This document discusses the TCW ORF finder.
Contents:
- ORF Finder
- Algorithm
- Executing the ORF finder
- Output file
- Summary of results
- viewSingleTCW - Viewing the ORFs
- TCW ORF finder and Trinity TransDecoder
- References
ORF Finder
The runSingleTCW annotation step computes the best ORF for each sequence using the annotation hits,
5th-order Markov model2,3 and length of candidate ORF. It outputs a protein sequence for
every transcript. This document has been updated for v3.3.4.

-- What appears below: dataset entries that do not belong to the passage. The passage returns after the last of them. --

-- ==== Sys2Proof/Machine/Core.lean ====
section
/-! DEFINITION. The machine as the host takes it. -/

def Sys2Proof.core : Host.Core :=
  { State := Sys2Proof.Machine.State, Fault := Sys2Proof.Machine.Fault, Refusal := Sys2Proof.Machine.Refusal,
    step := Sys2Proof.Machine.step, reset := Sys2Proof.Machine.State.reset }
end

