-- ==== Sys2Proof/Certificates/Slice0/Obligations.lean ====
section
/-! DEFINITION. The statements about the module, each with the rule of the spec it rests on. -/

open Sys2Proof Sys2Proof.Machine

/-! The machine: commands, time, reset. -/

/-- A step with a command at the front of the queue is that command run with the queue's rest (the queue is the model's own, log 1). -/
def Obligations.StepRunsTheFrontCommand : Prop :=
  ∀ (c : Instr) (rest : List Instr) (s : State), step { s with pending := c :: rest } = exec c { s with pending := rest }

/-- On an empty queue a powered module ticks: every count of fabric time advances by 1.6 ns with at most 200 ppm of correction
(R48, R49), and nothing but the time changes. That an idle step is a tick is the model's choice (log 1). -/
def Obligations.IdleStepTicksFabricTime : Prop :=
  ∀ s : State, s.pending = [] → s.mod.life.powered = true →
    ∃ tm : TimeState, step s = .next { s with time := tm } ∧
      (∀ i : Fin 8, (s.time.keeper[i.val]).fs + 1600000 - 320 ≤ (tm.keeper[i.val]).fs ∧
        (tm.keeper[i.val]).fs ≤ (s.time.keeper[i.val]).fs + 1600000 + 320) ∧
      (∀ i : Fin 12, (s.time.replica[i.val]).fs + 1600000 - 320 ≤ (tm.replica[i.val]).fs ∧
        (tm.replica[i.val]).fs ≤ (s.time.replica[i.val]).fs + 1600000 + 320) ∧
      (∀ i : Fin 8, (s.time.keeper[i.val]).corr = 0 → (s.time.keeper[i.val]).rate = 0 →
        (tm.keeper[i.val]).fs = (s.time.keeper[i.val]).fs + 1600000)

/-- Every command answers a next state, or the fault `absentUnit` exactly where it names a stack, an I/O die or a resource that the
grade does not carry (R15, R18). That such a command ends with this fault is the model's own choice (log 40). No command is refused. -/
def Obligations.CommandsStopOnlyAtAbsentUnits : Prop :=
  ∀ (c : Instr) (s : State),
    (Instr.present s.fuses.grade c = true → ∃ t, exec c s = .next t) ∧
    (Instr.present s.fuses.grade c = false → exec c s = .fault .absentUnit)

/-- No command writes a fuse (R19), and none touches the queue of waiting commands, which is the model's own (log 1). -/
def Obligations.CommandsKeepFusesAndQueue : Prop :=
  ∀ (c : Instr) (s t : State), exec c s = .next t → t.fuses = s.fuses ∧ t.pending = s.pending

/-- Once locked, fabric time never runs backward and stays locked, whatever the next step does, unless power is lost (R48, R52, R54). -/
def Obligations.LockedFabricTimeNeverRunsBackward : Prop :=
  ∀ s t : State, s.time.locked = true → s.mod.life.powered = true → (∀ pwrEn cut, s.pending.head? ≠ some (.powerGoodLost pwrEn cut)) → step s = .next t →
    t.time.locked = true ∧ (∀ i : Fin 8, (s.time.keeper[i.val]).fs ≤ (t.time.keeper[i.val]).fs) ∧
      (∀ i : Fin 12, (s.time.replica[i.val]).fs ≤ (t.time.replica[i.val]).fs)

/-- Every step keeps each tally channel sound: a channel that is not held has no write waiting (R423). -/
def Obligations.StepsKeepTallySound : Prop :=
  ∀ s t : State, s.tallySound → step s = .next t → t.tallySound

/-- The commands that may change the host's tally channel. -/
def tallyCommand (c : Instr) : Bool :=
  match c with
  | .tlyStart _ | .tlyResume _ | .tlyData8 _ | .tlyData16 _ | .tlyData32 _ | .tlyValueWrite _ | .tlyStatusClear _
  | .tlyWriteAbsorbed _ | .registerWrite _ _ _ | .powerGood | .powerGoodLost _ _ | .modResetN | .perst | .resetModule
  | .thermalTrip _ _ | .parkStateReached => true
  | _ => false

/-- The fourteen tally channels are separate (R419): no command but a TLY write and those that begin a reset or change the power state
changes the host channel, a TLY write changes it alone, a register write reaches the channels of no die, and the firmware's only where a
doorbell makes the firmware check an entry. -/
def Obligations.TallyChangesByItsOwnCommandsOnly : Prop :=
  (∀ (c : Instr) (s t : State), exec c s = .next t → tallyCommand c = false → t.tally = s.tally) ∧
  (∀ (off bytes : Nat) (v : Word) (s t : State), exec (.registerWrite off bytes v) s = .next t →
    (∀ i : Fin 14, 2 ≤ i.val → t.channel i.val = s.channel i.val) ∧
    (off < 0x1000 ∨ 0x1400 ≤ off → t.mod.tally = s.mod.tally)) ∧
  (∀ (c : Instr) (v : Word) (s t : State),
    c ∈ [Instr.tlyStart v, .tlyResume v, .tlyData8 v, .tlyData16 v, .tlyData32 v, .tlyValueWrite v, .tlyStatusClear v] →
      exec c s = .next t → t.mod = s.mod) ∧
  (∀ (ch : Fin 14) (s t : State), exec (.tlyWriteAbsorbed ch) s = .next t →
    ∀ i : Fin 14, i ≠ ch → t.channel i.val = s.channel i.val)

/-! The tally unit. -/

/-- A write to TLY_CTRL while the host channel is free (R421): accepted when its ALIVE equals TLY_ALIVE, else refused. Every other
part of the module is unchanged. Data writes to a free channel (R422): discarded while ACTIVE is 0; else 1, 2 or 4 bytes are fed,
low byte first, and the channel is held. Writes to TLY_VALUE and TLY_STATUS of a free channel: the running value is replaced, its
high half read as zero with POLY 0; a 1 clears ALIVE_STALE (R420, R423, R424). A write to TLY_CTRL with CMD 0 or 3 has no effect (R421). -/
def Obligations.TallyHostWrites : Prop :=
  (∀ (v : Word) (s : State), s.mod.portUp = true → s.tally.busy = false → s.tally.waiting = [] →
    let c := s.tally
    let alive : BitVec 8 := v.extractLsb' 24 8
    let wide := v.getLsbD 8
    let opened : Word → TallyCh := fun value =>
      { c with expected := c.expected + 1, run := alive, active := true, poly := wide, value := value }
    let refused : TallyCh := { c with stale := true, active := false }
    let put : TallyCh → State := fun x => { s with tally := x }
    (v.extractLsb' 0 2 = 1#2 → exec (.tlyStart v) s =
      .next (put (if alive = c.expected then opened (if wide then 0xFFFFFFFFFFFFFFFF#64 else 0xFFFFFFFF#64) else refused))) ∧
    (v.extractLsb' 0 2 = 2#2 → exec (.tlyResume v) s = .next (put (if alive = c.expected then opened c.value else refused)))) ∧
  (∀ (v : Word) (s : State), s.mod.portUp = true → s.tally.busy = false → s.tally.waiting = [] →
    (s.tally.active = false →
      exec (.tlyData8 v) s = .next s ∧ exec (.tlyData16 v) s = .next s ∧ exec (.tlyData32 v) s = .next s) ∧
    (s.tally.active = true →
      let c := s.tally
      let old : Word := if c.poly then c.value else c.value &&& 0xFFFFFFFF#64
      let held : List Byte → TallyCh := fun bs => { c with busy := true, value := BitVec.ofNat 64 (crcFeed c.poly old.toNat bs) }
      let fed : List Byte → State := fun bs => { s with tally := held bs }
      let b : Nat → Byte := fun i => v.extractLsb' (8 * i) 8
      exec (.tlyData8 v) s = .next (fed [b 0]) ∧ exec (.tlyData16 v) s = .next (fed [b 0, b 1]) ∧
      exec (.tlyData32 v) s = .next (fed [b 0, b 1, b 2, b 3]))) ∧
  (∀ (v : Word) (s : State), s.mod.portUp = true → s.tally.busy = false → s.tally.waiting = [] →
    (∃ t, exec (.tlyValueWrite v) s = .next t ∧ t.mod = s.mod ∧ t.time = s.time ∧
      t.readReg 0x200018 = (if s.tally.poly then v else v &&& 0xFFFFFFFF#64)) ∧
    exec (.tlyStatusClear v) s = .next { s with tally := { s.tally with stale := s.tally.stale && !v.getLsbD 0 } }) ∧
  (∀ (v : Word) (s : State), s.mod.portUp = true → s.tally.busy = false → s.tally.waiting = [] →
    v.extractLsb' 0 2 = 0#2 ∨ v.extractLsb' 0 2 = 3#2 →
      exec (.registerWrite 0x200000 8 v) s = .next s ∧ exec (.registerWrite 0x200000 4 v) s = .next s)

runSingleTCW has an Option menu that allows the user to
set the ORF options, which is shown on the right.
This ORF finder algorithm was designed to find the 'best' ORF for input into runMultiTCW.
However, a file of all the 'good' ORFs is output (see Output files).
|
Figure 1: The runSingleTCW ORF finder options.
|
The algorithm for computing the best ORF for a given sequence is:
1. For each of the 6 frames, find the best ORF as follows:
If there is a good hit (E-value < N or %HitSim>=M), use the hit frame.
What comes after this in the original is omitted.